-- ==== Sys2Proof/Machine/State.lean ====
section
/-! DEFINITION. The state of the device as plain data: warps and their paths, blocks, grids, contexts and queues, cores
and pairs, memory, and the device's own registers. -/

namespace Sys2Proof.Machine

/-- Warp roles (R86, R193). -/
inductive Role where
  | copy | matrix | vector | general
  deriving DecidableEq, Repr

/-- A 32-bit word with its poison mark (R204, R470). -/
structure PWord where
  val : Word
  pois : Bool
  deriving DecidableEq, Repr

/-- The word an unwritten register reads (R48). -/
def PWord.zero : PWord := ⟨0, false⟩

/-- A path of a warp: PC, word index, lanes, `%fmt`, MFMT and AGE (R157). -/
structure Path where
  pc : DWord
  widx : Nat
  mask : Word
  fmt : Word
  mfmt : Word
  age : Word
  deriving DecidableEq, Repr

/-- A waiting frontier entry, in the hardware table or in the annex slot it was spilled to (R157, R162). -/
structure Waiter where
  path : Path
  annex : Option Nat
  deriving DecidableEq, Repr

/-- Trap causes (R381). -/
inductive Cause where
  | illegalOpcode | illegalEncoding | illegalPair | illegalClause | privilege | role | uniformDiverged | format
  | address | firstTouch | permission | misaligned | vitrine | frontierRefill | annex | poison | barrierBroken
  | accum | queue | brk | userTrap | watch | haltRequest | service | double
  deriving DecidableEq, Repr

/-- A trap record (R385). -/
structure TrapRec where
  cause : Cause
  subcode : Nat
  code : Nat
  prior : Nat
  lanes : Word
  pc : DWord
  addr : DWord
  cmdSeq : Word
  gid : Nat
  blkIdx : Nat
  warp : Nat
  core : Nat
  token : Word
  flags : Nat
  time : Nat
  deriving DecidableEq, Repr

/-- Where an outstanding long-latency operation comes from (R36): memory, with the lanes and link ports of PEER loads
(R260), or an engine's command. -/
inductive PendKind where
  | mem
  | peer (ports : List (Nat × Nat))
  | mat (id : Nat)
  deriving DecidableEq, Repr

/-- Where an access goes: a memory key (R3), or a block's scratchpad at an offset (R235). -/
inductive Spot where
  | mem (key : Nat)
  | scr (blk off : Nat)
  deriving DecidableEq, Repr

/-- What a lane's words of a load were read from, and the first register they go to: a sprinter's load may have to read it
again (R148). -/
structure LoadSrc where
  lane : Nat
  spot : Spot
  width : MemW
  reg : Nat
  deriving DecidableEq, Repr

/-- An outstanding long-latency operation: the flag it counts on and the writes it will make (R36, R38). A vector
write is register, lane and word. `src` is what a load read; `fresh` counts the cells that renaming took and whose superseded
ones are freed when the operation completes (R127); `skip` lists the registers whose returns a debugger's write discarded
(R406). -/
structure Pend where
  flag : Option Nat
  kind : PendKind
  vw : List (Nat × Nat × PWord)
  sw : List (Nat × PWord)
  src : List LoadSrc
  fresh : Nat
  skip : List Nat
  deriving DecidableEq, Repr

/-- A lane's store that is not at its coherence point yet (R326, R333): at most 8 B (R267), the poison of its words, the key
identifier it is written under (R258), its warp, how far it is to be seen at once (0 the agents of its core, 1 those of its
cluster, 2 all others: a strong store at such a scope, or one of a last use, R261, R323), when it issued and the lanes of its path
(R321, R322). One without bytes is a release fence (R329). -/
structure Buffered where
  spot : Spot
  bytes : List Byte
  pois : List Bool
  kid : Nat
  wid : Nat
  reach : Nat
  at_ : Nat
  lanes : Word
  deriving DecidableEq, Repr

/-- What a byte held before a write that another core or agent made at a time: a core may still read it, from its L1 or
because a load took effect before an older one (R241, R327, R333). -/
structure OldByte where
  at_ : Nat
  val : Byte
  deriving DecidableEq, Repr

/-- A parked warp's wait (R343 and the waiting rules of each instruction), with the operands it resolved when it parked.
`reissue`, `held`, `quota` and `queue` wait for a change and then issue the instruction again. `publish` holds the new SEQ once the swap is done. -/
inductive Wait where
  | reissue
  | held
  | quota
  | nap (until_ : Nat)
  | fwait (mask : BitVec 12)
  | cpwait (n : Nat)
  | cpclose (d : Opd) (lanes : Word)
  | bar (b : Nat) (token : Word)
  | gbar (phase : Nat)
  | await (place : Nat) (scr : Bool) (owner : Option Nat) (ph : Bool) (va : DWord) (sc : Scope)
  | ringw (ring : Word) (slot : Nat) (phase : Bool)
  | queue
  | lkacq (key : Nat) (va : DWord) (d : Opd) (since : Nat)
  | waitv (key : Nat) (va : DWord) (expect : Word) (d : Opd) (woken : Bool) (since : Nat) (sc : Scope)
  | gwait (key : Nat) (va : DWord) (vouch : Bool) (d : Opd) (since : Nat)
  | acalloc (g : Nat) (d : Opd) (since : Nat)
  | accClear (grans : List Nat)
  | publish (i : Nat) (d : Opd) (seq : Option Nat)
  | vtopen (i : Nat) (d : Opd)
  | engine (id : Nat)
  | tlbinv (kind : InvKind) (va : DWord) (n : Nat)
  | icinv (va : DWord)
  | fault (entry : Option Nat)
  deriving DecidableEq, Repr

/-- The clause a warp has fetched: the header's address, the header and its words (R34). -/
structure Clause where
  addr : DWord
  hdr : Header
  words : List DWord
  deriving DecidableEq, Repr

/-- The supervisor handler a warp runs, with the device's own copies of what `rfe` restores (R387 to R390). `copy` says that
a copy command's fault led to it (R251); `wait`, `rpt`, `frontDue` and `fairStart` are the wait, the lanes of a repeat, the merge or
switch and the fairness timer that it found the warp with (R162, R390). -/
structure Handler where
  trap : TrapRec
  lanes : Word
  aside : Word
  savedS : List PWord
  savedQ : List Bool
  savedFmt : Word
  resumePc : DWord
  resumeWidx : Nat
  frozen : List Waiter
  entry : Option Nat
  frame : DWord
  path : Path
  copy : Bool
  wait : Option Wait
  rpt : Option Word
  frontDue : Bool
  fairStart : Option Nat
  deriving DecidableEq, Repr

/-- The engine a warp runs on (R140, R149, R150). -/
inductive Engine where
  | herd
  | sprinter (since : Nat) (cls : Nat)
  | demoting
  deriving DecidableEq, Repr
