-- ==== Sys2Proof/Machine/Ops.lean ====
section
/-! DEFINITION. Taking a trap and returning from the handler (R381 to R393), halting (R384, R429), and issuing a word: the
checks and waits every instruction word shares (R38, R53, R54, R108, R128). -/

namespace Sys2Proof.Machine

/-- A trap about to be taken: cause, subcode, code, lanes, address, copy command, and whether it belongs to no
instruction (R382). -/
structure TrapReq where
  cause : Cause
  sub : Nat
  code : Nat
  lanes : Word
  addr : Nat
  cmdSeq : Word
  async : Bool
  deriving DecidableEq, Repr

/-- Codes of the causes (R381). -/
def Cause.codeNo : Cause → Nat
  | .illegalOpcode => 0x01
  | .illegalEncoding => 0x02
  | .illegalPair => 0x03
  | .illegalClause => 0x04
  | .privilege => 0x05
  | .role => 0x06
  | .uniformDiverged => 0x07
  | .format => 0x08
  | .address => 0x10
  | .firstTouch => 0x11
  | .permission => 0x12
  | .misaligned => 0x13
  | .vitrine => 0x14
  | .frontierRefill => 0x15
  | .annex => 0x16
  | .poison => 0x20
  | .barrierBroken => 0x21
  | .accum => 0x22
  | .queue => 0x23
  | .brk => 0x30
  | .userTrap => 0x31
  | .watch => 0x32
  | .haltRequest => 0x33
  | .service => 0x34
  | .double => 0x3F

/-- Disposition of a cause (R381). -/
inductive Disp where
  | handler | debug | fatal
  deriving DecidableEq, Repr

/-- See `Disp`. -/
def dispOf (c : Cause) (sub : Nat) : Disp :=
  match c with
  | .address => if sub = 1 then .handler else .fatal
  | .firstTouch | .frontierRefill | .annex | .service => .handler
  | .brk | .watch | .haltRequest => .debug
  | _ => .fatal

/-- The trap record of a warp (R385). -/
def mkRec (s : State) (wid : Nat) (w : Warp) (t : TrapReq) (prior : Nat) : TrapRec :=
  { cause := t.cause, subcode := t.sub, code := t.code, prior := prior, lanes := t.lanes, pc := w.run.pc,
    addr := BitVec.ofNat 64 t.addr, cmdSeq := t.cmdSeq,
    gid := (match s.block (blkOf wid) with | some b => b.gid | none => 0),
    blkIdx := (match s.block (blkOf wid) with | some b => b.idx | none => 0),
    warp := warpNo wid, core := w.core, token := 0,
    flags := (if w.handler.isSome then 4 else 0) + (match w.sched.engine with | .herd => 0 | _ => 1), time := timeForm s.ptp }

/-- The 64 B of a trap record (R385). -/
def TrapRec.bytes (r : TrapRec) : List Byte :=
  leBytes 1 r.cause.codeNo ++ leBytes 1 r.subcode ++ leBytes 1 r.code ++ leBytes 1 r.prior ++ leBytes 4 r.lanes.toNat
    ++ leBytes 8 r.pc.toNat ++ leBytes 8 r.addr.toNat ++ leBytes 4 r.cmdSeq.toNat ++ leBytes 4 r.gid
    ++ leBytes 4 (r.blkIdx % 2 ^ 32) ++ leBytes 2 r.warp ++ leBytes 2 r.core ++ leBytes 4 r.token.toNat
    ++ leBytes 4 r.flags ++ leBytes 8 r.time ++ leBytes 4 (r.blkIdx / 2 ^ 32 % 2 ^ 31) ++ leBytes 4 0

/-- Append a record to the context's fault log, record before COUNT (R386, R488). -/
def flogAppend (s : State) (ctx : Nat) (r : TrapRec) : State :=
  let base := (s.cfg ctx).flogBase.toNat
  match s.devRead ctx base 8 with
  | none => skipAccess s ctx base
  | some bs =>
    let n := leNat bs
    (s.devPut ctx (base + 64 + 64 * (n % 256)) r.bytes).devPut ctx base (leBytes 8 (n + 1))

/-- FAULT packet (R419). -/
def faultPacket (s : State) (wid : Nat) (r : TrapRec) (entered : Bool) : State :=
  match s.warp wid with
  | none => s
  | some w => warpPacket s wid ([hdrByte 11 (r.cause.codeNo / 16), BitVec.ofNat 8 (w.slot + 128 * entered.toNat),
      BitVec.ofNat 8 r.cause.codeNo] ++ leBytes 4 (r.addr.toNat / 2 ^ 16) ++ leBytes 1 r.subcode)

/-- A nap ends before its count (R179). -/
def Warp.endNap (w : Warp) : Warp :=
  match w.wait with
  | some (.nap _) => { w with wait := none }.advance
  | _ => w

#### Task goal
Check each line of the entries above, and show every one holding the word "words".

#### Written response
/-- What a lane's words of a load were read from, and the first register they go to: a sprinter's load may have to read it
/-- A lane's store that is not at its coherence point yet (R326, R333): at most 8 B (R267), the poison of its words, the key
/-- The clause a warp has fetched: the header's address, the header and its words (R34). -/
  words : List DWord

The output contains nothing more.